TLDR: A developer loaded 20 years of Linux code history into a PostgreSQL database with pgit in about two hours, then surfaced quirky stats. Comments split between title nitpicks, AI-ghostwriting jabs, performance jokes, and real interest—impressive tech, but the drama stole the show.

A bold dev just stuffed two decades of Linux’s change history into a PostgreSQL database using a tool called pgit — about 1.4 million changes in roughly two hours — then ran SQL queries to find curiosities like only seven swear-filled messages (from two people), one mega-bug that 665 fixes point to, and a file system that took 13 years to land. Translation for non-nerds: they moved the Linux code’s entire diary into a spreadsheet-on-steroids and started asking juicy questions.
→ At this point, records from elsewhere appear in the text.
-- ==== Sys2Proof/Machine/Control.lean ====
section
/-! DEFINITION. The control commands (40_control.md R101 to R103). They execute while ERR ≠ 0 (R100). -/

namespace Sys2Proof.Machine

/-- NOP (R101): no state changes. -/
def execNop (s : State) : Result := .next s

/-- CLEAR (R102). -/
def execClear (s : State) : Result := .next s.clearAll

/-- ERR_CLEAR (R103). -/
def execErrClear (s : State) : Result := .next s.abortSessions

end Sys2Proof.Machine
end

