-- ==== Sys2Proof/Machine/Encoder.lean ====
section
/-! DEFINITION. The Bitstream Encoder (44_encoder.md R160 to R168). -/

namespace Sys2Proof.Machine

/-- ENC_START (R160): opens a session, discarding an open one or a finished payload. -/
def execEncStart (s : State) : Result :=
  unlessBlocked s <|
    if s.phase ≠ .codes then raise s .badSequence else .next s.openEnc

/-- ENC_SYM (R161 to R163). -/
def execEncSym (sym : Symbol) (s : State) : Result :=
  unlessBlocked s <|
    if s.encActive = false then raise s .badSequence
    else
      match find s.freq sym with
      | none => raise s .unknownSymbol
      | some i =>
        match s.code[i]? with
        | none => .fault .missingCode
        | some c =>
          if payloadBytes (s.ebits.length + c.length) > s.cfg.outBytes then raise s .outOverflow
          else .next (s.appendBits c)

/-- ENC_FINISH (R166). -/
def execEncFinish (s : State) : Result :=
  unlessBlocked s <|
    if s.encActive = false then raise s .badSequence else .next (s.closeEnc (payload s.ebits))

/-- OUT_READ (R167). -/
def execOutRead (idx : Nat) (s : State) : Result :=
  unlessBlocked s <|
    if s.outDone = false then raise s .badSequence
    else
      match s.outbuf[idx]? with
      | none => raise s .indexRange
      | some b => .next (s.setResults (b.setWidth 32) 0#32)

end Sys2Proof.Machine
end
But the real fireworks? The comments. One camp unleashed the title police, insisting it should say “Git history,” not “the kernel,” complete with nerdy regex flair. Another burst out laughing after misreading the headline, joking it sounded like a wild fix for Linux performance troubles. And then came the drama bomb: a reader called the post “GPT-ish,” accusing it of AI ghostwriting and begging the author to dial it back. Cue a split between “this is very cool” and “I can’t read this tone,” while a curious crowd chimed in with “Fossil uses SQLite” nostalgia and “I might try pgit now.”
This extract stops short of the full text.